В мастерской тихо и от метели по-ночному светло — рыжевато, пепельно-розово, качает колыбелью, перерастать которую никому не следовало бы. Кажется, слышно, как несётся за окнами снег. Мягко хлопают, ударяясь о нагруженные ветки, большие и нежные хлопья — может ли быть? Москву заметает. В груди болит и мокро и всё ломит, и жить не хочется, и спать не хочется, и работать над итальянскими этюдами не хочется и не можется, слишком уж они несообразны здесь. И всё лезет на ум чепуха, порой такая несуразная, что уже, должно быть, оттуда, из странных быстрых снов, преподносящих бог весть какие картины. Но стоит к ним присмотреться, вдуматься, коснуться зыбких образов и пелена необычайности спадает. Остаётся проза, подкрашенная в ледяную синь, и чего это вдруг приснилось, припомнилось? Ах, как ножом резануло. Резким жаром захватило сердце и даже лицо обожгло… Что-то такое, что прямо-таки до слёз и до кома в горле, до страха и до полного отступления, до дрожи в сжимающих край одеяла слабых руках…

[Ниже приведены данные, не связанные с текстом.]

theorem laneAdaptComplete_changes {L : List Part} {s t0 : State} (hL : sub [.regs, .clp, .faults, .sent] L = true) (h0t : Changes L s t0) (a1 : Nat) (a2 : Nat) (a3 : List Sys2Proof.SweepPoint) (a4 : List Sys2Proof.SweepPoint) :
    Changes L s (laneAdaptComplete t0 a1 a2 a3 a4) := by
  unfold laneAdaptComplete
  refine Changes.ite ?_ ?_
  · exact h0t
  · extract_lets -merge -useContext x0 x1 x2 x3
    try clear_value x0 x1 x2 x3
    split
    · rename_i x4 x5
      exact setLaneSt_changes (sub_of hL rfl) (setFom_changes (sub_of hL rfl) (State.setN_changes (sub_of hL rfl) h0t _ _) _ _ _) _ _ _
    · rename_i x6
      exact trainFail_changes (sub_of hL rfl) h0t _ _

theorem noteSkew_changes {L : List Part} {s t0 : State} (hL : sub [.regs] L = true) (h0t : Changes L s t0) (a1 : Nat) (a2 : Nat) :
    Changes L s (noteSkew t0 a1 a2) := by
  unfold noteSkew
  exact State.setF_changes (sub_of hL rfl) h0t _ _ _ _

theorem laneAlignComplete_changes {L : List Part} {s t0 : State} (hL : sub [.regs, .clp, .faults, .sent] L = true) (h0t : Changes L s t0) (a1 : Nat) (a2 : Nat) (a3 : Nat) :
    Changes L s (laneAlignComplete t0 a1 a2 a3) := by
  unfold laneAlignComplete
  refine Changes.ite ?_ ?_
  · exact h0t
  · extract_lets -merge -useContext x0 x1 x2 x3 x4 x5 x6
    try clear_value x0 x2 x3 x5
    have h7 : Changes L s x1 := noteSkew_changes (sub_of hL rfl) h0t _ _
    have h8 : Changes L s x4 := setLane_changes (sub_of hL rfl) (setLaneSt_changes (sub_of hL rfl) h7 _ _ _) _ _ _
    have h9 : Changes L s x6 := Changes.ite (setLink_changes (sub_of hL rfl) (State.evt_changes (sub_of hL rfl) h8 _ _) _ _) h8
    try clear_value x1 x4 x6
    exact Changes.ite (trainFail_changes (sub_of hL rfl) h7 _ _) (afterLane_changes (sub_of hL rfl) h9 _ _)

theorem laneAlignTimeout_changes {L : List Part} {s t0 : State} (hL : sub [.regs, .clp, .faults, .sent] L = true) (h0t : Changes L s t0) (a1 : Nat) (a2 : Nat) :
    Changes L s (laneAlignTimeout t0 a1 a2) := by
  unfold laneAlignTimeout
  exact Changes.ite (trainFail_changes (sub_of hL rfl) h0t _ _) h0t

theorem laneFails_changes {L : List Part} {s t0 : State} (hL : sub [.regs, .clp, .faults, .sent] L = true) (h0t : Changes L s t0) (a1 : Nat) (a2 : Nat) (a3 : Sys2Proof.LaneCause) :
    Changes L s (laneFails t0 a1 a2 a3) := by
  unfold laneFails
  exact Changes.ite h0t (Changes.ite (trainFail_changes (sub_of hL rfl) h0t _ _) (afterLane_changes (sub_of hL rfl) (failLane_changes (sub_of hL rfl) h0t _ _) _ _))

theorem noteError_changes {L : List Part} {s t0 : State} (hL : sub [.clp] L = true) (h0t : Changes L s t0) (a1 : Nat) (a2 : Nat) :
    Changes L s (noteError t0 a1 a2) := by
  unfold noteError
  extract_lets -merge -useContext x0 x1
  try clear_value x0 x1
  exact setLane_changes (sub_of hL rfl) h0t _ _ _

theorem countChar_changes {L : List Part} {s t0 : State} (hL : sub [.regs, .clp] L = true) (h0t : Changes L s t0) (a1 : Nat) (a2 : Nat) (a3 : Sys2Proof.Machine.LaneChar) :
    Changes L s (countChar t0 a1 a2 a3) := by
  unfold countChar
  extract_lets -merge -useContext x0 x1
  try clear_value x1
  have h2 : Changes L s x0 := Changes.ite (noteError_changes (sub_of hL rfl) (State.inc32_changes (sub_of hL rfl) h0t _) _ _) (Changes.ite (noteError_changes (sub_of hL rfl) (State.inc32_changes (sub_of hL rfl) h0t _) _ _) h0t)
  try clear_value x0
  exact setLane_changes (sub_of hL rfl) h2 _ _ _

theorem abortPacket_changes {L : List Part} {s t0 : State} (hL : sub [.regs, .clp] L = true) (h0t : Changes L s t0) (a1 : Nat) :
    Changes L s (abortPacket t0 a1) := by
  unfold abortPacket
  extract_lets -merge -useContext x0 x1 x2
  try clear_value x0 x2
  have h3 : Changes L s x1 := by
    unfold x1
    split
    · rename_i x4 x5 x6 x7 heq8
      exact Changes.foldl (fun x9 _ h10 => (State.inc32_changes (sub_of hL rfl) h10 _)) h0t
    · rename_i x11 heq12
      exact h0t
  try clear_value x1
  exact setLink_changes (sub_of hL rfl) h3 _ _

theorem countLanes_changes {L : List Part} {s t0 : State} (hL : sub [.regs, .clp] L = true) (h0t : Changes L s t0) (a1 : Nat) (a2 : List Sys2Proof.LaneGroup) :
    Changes L s (countLanes t0 a1 a2) := by
  unfold countLanes
  exact Changes.foldl (fun x0 _ h1 => (countChar_changes (sub_of hL rfl) h1 _ _ _)) h0t

theorem addBytes_changes {L : List Part} {s t0 : State} (hL : sub [.clp] L = true) (h0t : Changes L s t0) (a1 : Nat) (a2 : List (BitVec 8)) :
    Changes L s (addBytes t0 a1 a2) := by
  unfold addBytes
  exact Changes.ite h0t (setLink_changes (sub_of hL rfl) h0t _ _)

theorem clpDataRow_changes {L : List Part} {s t0 : State} (hL : sub [.regs, .clp] L = true) (h0t : Changes L s t0) (a1 : Nat) (a2 : Bool) (a3 : List Sys2Proof.LaneGroup) :
    Changes L s (clpDataRow t0 a1 a2 a3) := by
  unfold clpDataRow
  extract_lets -merge -useContext x0 x1 x2 x3 x4 x5 x6 x7
  try clear_value x0 x1 x2 x4 x5 x6
  have h8 : Changes L s x3 := countLanes_changes (sub_of hL rfl) h0t _ _
  have h9 : Changes L s x7 := by
    unfold x7
    split
    · rename_i x10 x11
      exact Changes.ite (noteError_changes (sub_of hL rfl) h8 _ _) h8
    · rename_i x12 heq13
      exact h8
  try clear_value x3 x7
  refine Changes.ite ?_ ?_
  · exact h0t
  · split
    · rename_i x14 heq15
      exact addBytes_changes (sub_of hL rfl) h9 _ _
    · rename_i x16 x17 heq18
      split
      · rename_i x19 x20
        extract_lets -merge -useContext x21
        try clear_value x21
        exact addBytes_changes (sub_of hL rfl) (State.inc32_changes (sub_of hL rfl) h8 _) _ _
      · rename_i x22 x23
        exact abortPacket_changes (sub_of hL rfl) h8 _
      · rename_i x24
        exact addBytes_changes (sub_of hL rfl) h8 _ _
    · rename_i x25 heq26 heq27
      exact abortPacket_changes (sub_of hL rfl) h8 _

theorem bamSend_changes {L : List Part} {s t0 : State} (hL : sub [.clp, .sent] L = true) (h0t : Changes L s t0) (a1 : Nat) (a2 : Bool) :
    Changes L s (bamSend t0 a1 a2) := by
  unfold bamSend
  extract_lets -merge -useContext x0 x1 x2 x3
  try clear_value x0 x1 x2
  have h4 : Changes L s x3 := setLink_changes (sub_of hL rfl) h0t _ _
  try clear_value x3
  exact Changes.ite h0t (Changes.set_sent (sub_of hL rfl) h4 _)

theorem skpAdjust_changes {L : List Part} {s t0 : State} (hL : sub [.regs] L = true) (h0t : Changes L s t0) (a1 : Nat) (a2 : Int) :
    Changes L s (skpAdjust t0 a1 a2) := by
  unfold skpAdjust
  exact Changes.ite (State.incSat_changes (sub_of hL rfl) h0t _ _ _ _) (State.incSat_changes (sub_of hL rfl) h0t _ _ _ _)

theorem applyNarrow_changes {L : List Part} {s t0 : State} (hL : sub [.regs, .clp, .ing, .faults] L = true) (h0t : Changes L s t0) (a1 : Nat) (a2 : Nat) :
    Changes L s (applyNarrow t0 a1 a2) := by
  unfold applyNarrow
  extract_lets -merge -useContext x0 x1 x2 x3 x4 x5
  try clear_value x0 x1 x4
  have h6 : Changes L s x2 := State.setF_changes (sub_of hL rfl) h0t _ _ _ _
  have h7 : Changes L s x3 := setLinkState_changes (sub_of hL rfl) h6 _ _
  have h8 : Changes L s x5 := setLink_changes (sub_of hL rfl) h7 _ _
  try clear_value x2 x3 x5
  exact shedInputs_changes (sub_of hL rfl) (State.raise_changes (sub_of hL rfl) (State.evt_changes (sub_of hL rfl) h8 _ _) _ _ _ _) _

Будто крепко приставшее отделили разом. Будто в одно мгновение выстудили комнату. Будто вырвали пол из-под ног… И зачем этой дурацкой голове воскрешать всякие неловкости и несчастные случаи, бывшие двести лет тому назад? И всё же нет ничего хуже мук ревности. Впрочем, назвать ли то ревностью? Ревность это, наверное, долгое, степенно накапливаемое чувство, а подобному Левитан не подвержен. И слава богу? Он только, так, иногда, на минуту или на час, на зимний вечер, вспышкой и скорой лавиной: на него словно свалится ушат воды, одновременно и ледяной, и кипящей, и он почувствует себя таким униженным, таким оскорблённым и преданным, что буквально разума лишится.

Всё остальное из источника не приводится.